Agregar pessoas com experiências e conhecimentos diversos é uma mais valia extraordinária quando temos uma ameaça pela frente e limitações e insuficiências de natureza vária para poder enfrentá-la cabalmente. E, sobretudo, valorizar a diversidade das opiniões e a capacidade crítica. Aprendi muito cedo que a subserviência não serve quem diz servir mas serve-se a si própria!

Planeamento estratégico a nível do Estado não é uma prisão mas antes um exercício de inteligência colectiva que visa prosseguir o bem comum e que deve ser progressivamente ajustado na sua execução em função de uma avaliação permanente.

Ignorou-se, também, a essencialidade do recurso a um orgão de aconselhamento científico independente. E quando digo independente, é independente mesmo.
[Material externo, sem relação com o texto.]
-- ==== Sys2Proof/Machine/Remould.lean ====
section
/-! DEFINITION. Placing streams, migrations of one stream (R40 to R49) and live re-moulding by deltas (R75 to R79). -/

namespace Sys2Proof.Machine

/-- A stream comes into existence on a processor (R34, R37, R40): its placement, its loop contexts, its chains. -/
def Dev.placeStream (d : Dev) (sp epoch m : Nat) : Dev :=
  let n := ((planStreams d.mld.plan).find? (fun q => q.1 == m)).elim 0 (fun q => q.2)
  let d1 := ((((d.wr F.MLD_PLACE_VALID 1 m).wr F.MLD_PLACE_SP sp m).wr F.MLD_PLACE_RATE (d.donor n).rate m).wr
    F.MLD_PLACE_DONOR_SLICE n m).wr F.MLD_PLACE_EPOCH epoch m
  let d2 := if m < 2048 then d1.each (upTo 256) (fun x t => x.wr F.LCX0_EN 1 (256 * m + t)) else d1
  (d2.chainStart m none 0).showH m

/-- Streams placed on a failed processor that nothing replaces stay fenced (R371, R588). -/
def Dev.fenceLost (d : Dev) (ms : List Nat) : Dev :=
  let bad := ms.filter (fun m => d.spFailed (d.spOf m))
  let d1 := d.each bad (Dev.setInvalid · true)
  d1.each (bad.map d1.spOf).eraseDups (fun x sp => x.spNoTarget sp (bad.filter (fun m => x.spOf m == sp)))

/-- The donor map of a slice as the image gives it (R315). -/
def Dev.showMap (d : Dev) (n : Nat) : Dev :=
  let x := d.donor n
  let rx := if x.dlEn then x.rxLink else none
  let tx := if x.ulEn then x.txLink else none
  let d1 := ((d.wr F.DON_SMAP_RX_VALID (b2n rx.isSome) n).wr F.DON_SMAP_RX_LINK (rx.getD 0) n).wr F.DON_SMAP_RX_PAIR
    (if rx.isSome then x.rxPair else 0) n
  ((d1.wr F.DON_SMAP_TX_VALID (b2n tx.isSome) n).wr F.DON_SMAP_TX_LINK (tx.getD 4 - 4) n).wr F.DON_SMAP_TX_PAIR
    (if tx.isSome then x.txPair else 0) n

/-- The lanes of a declared port (R36). -/
def portLanes (q : PortDecl) : List Nat := if q.pair then [q.port, q.port + 64] else [q.port]

/-- The lanes of a declared port take their mode and are enabled (R169, R215). -/
def Dev.lanesUp (d : Dev) (q : PortDecl) : Dev :=
  d.each (portLanes q) (fun x n => ((x.wr F.LNK_CTL_RATE (b2n (!q.rate10)) n).wr F.LNK_CTL_CARRIAGE (b2n q.eth) n).laneOn n)

/-- The bits of a word that a section can load: those of fields that a write stores. -/
def loadBits (r : RegD) (w : Nat) : Nat :=
  r.flds.foldl (fun a f =>
    match f.ty with
    | .rw | .rwl => a + f.of w * 2 ^ f.lo
    | .ro | .wo | .w1s | .w1c => a) 0

/-- A section loads one register (R55): an owner-lockable one, by the register's own rules; pattern banks and coefficient
sets are loaded whole. -/
def Dev.loadReg (d : Dev) (q : Nat × Nat) : Dev :=
  match lookup q.1 with
  | none => d
  | some h =>
    if !h.desc.lock || mixedReg h.reg then d
    else
      let v := loadBits h.desc q.2
      match h.reg with
      | .ORB_TDD_PER | .ORB_TDD_SEG => d.putWord h.desc v true h.i h.j h.k
      | _ => (d.actReg .bar0 h v).getD d

/-- The register words of an image or a delta are loaded: transit entries last, word 0 after the words it moves (R132). -/
def Dev.loadRegs (d : Dev) (regs : Tab Nat) : Dev :=
  let isEnt := fun (q : Nat × Nat) =>
    decide (RD.TRN_ENT0.base ≤ q.1) && decide (q.1 < RD.TRN_ENT0.base + 0x2000) && q.1 % 16 == 0
  let d1 := (regs.filter (fun q => !(isEnt q))).foldl Dev.loadReg d
  (regs.filter isEnt).foldl Dev.loadReg d1

/-- Station caches are filled from the image (R285): up to 32 entries each, checked as `LOAD` checks them. -/
def Dev.cacheFill (d : Dev) (l : List (Nat × List Nat)) : Dev :=
  d.each (upTo 8) (fun x t =>
    (((l.filter (fun q => q.1 == t)).take 32).foldl
      (fun (y : Nat × Dev) q => (y.1 + 1, (y.2.cacheStore t y.1 (leAt q.2 0 2) q.2).2)) (0, x)).2)

/-- Registers of an array whose indices meet a test return to their reset value. -/
def Dev.wipeWhere (d : Dev) (r : RegD) (p : List Nat → Bool) : Dev :=
  { d with regs := d.regs.filter (fun q =>
      decide (q.1 / 32 * 4 < r.base) ||
        match splitIndex r.dims (q.1 / 32 * 4 - r.base) with
        | some l => !(p l)
        | none => true) }

/-- Register arrays of a port stream with an entry per tile, per pair of tiles, and per stream. -/
def tileRegs : List RegD :=
  [RD.LCX0, RD.LCX1, RD.LCX2, RD.LCX3, RD.LCX4, RD.LCX5, RD.LCX6, RD.LCX7, RD.LCX8, RD.LCX9, RD.LCX10, RD.LCX11, RD.MEA_IN,
    RD.MEA_OUT]
def tilePairRegs : List RegD := [RD.TIL_PEND, RD.TIL_ACT]
def streamRegs : List RegD :=
  [RD.TIL_STREAM, RD.ISO_PS, RD.SLC_UL, RD.SLC_CLIP, RD.PRT_RIPPLE, RD.CE_PS_STS, RD.MEA_HDR0, RD.MEA_HDR1, RD.MEA_HDR2,
    RD.MEA_HDR3, RD.MLD_PLACE]

/-- A stream leaves (R77): its entries, contexts, cells, causes and results with it. -/
def Dev.dropStream (d : Dev) (m : Nat) : Dev :=
  let d0 := match tabFind d.mld.migs m with
    | some g => if g.phase = 5 then { d with mld := { d.mld with migs := tabDel d.mld.migs m } } else d.migEnd m
    | none => d
  let p := portOf m
  let n := d0.donorOf m
  let d1 := if m < 2048 then d0.prtForget m else d0
  let d2 := tileRegs.foldl (fun x r => x.wipeWhere r (fun l => decide (m < 2048) && listAt l 0 / 256 == m)) d1
  let d3 := tilePairRegs.foldl (fun x r => x.wipeWhere r (fun l => decide (m < 2048) && listAt l 0 / 128 == m)) d2
  let d4 := streamRegs.foldl (fun x r => x.wipeWhere r (fun l => listAt l 0 == m)) d3
  let map := if dirOf m = 0 then RD.ISO_MAP_DL else RD.ISO_MAP_UL
  let d5 := if m < 2048 then d4.wipeWhere map (fun l => listAt l 0 == p && listAt l 1 == n)
    else d4.wipeWhere RD.MEA_DON (fun l => listAt l 0 + 2048 == m)
  { d5 with
    slc := { d5.slc with takeover := d5.slc.takeover.map (fun t => { t with streams := t.streams.filter (fun k => k != m) }) }
    lnk := { d5.lnk with guard := d5.lnk.guard.filter (fun k => k != sliceKey m || (decide (m < 2048) && d5.has (mateOf m))) }
    streams := tabDel d5.streams m
    plane := { d5.plane with streams := tabDel d5.plane.streams m }
    eng := { d5.eng with
      tiles := d5.eng.tiles.filter (fun q => q.1 / 256 != m)
      procs := d5.eng.procs.filter (fun q => q.2.unit != .tiles m && q.2.unit != .slice m) }
    chn := { d5.chn with
      chains := tabDel (tabDel d5.chn.chains (2 * m)) (2 * m + 1)
      sync := (d5.chn.sync.map (fun (q : Nat × List Nat) => (q.1, q.2.filter (fun k => k != m)))).filter
                           (fun q => !q.2.isEmpty) }
    iso := { d5.iso with
      cells := d5.iso.cells.filter (fun q => decide (2048 ≤ m) || q.1 / 256 != m)
      corrs := d5.iso.corrs.filter (fun q => q.1 / 256 != m)
      heldAt := tabDel d5.iso.heldAt m
      waiting := d5.iso.waiting.filter (fun k => k != m)
      surveys := d5.iso.surveys.map (fun (q : Nat × Survey) => (q.1, { q.2 with streams := q.2.streams.filter (fun k => k != m) })) } }

/-! Migrations. -/

/-- Replaces a stream's migration. -/
def Dev.setMig (d : Dev) (m : Nat) (x : Mig) : Dev := { d with mld := { d.mld with migs := tabPut d.mld.migs m x } }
Ou seja, com total autonomia e presidido mediante escolha entre pares e não por qualquer membro do Governo.

Não só não se criou este espaço de produção de conhecimento como outros órgãos existentes- e refiro-me, por exemplo, ao Conselho Nacional de Ética para as Ciências da Vida (CNECV) – foram esquecidos e ignorados quando temos estado sistematicamente confrontados com problemas de natureza ética. Valham-nos as normas deontológicas das profissões da saúde e a autonomia profissional destas mas não reflectem a amplitude de representatividade do CNECV.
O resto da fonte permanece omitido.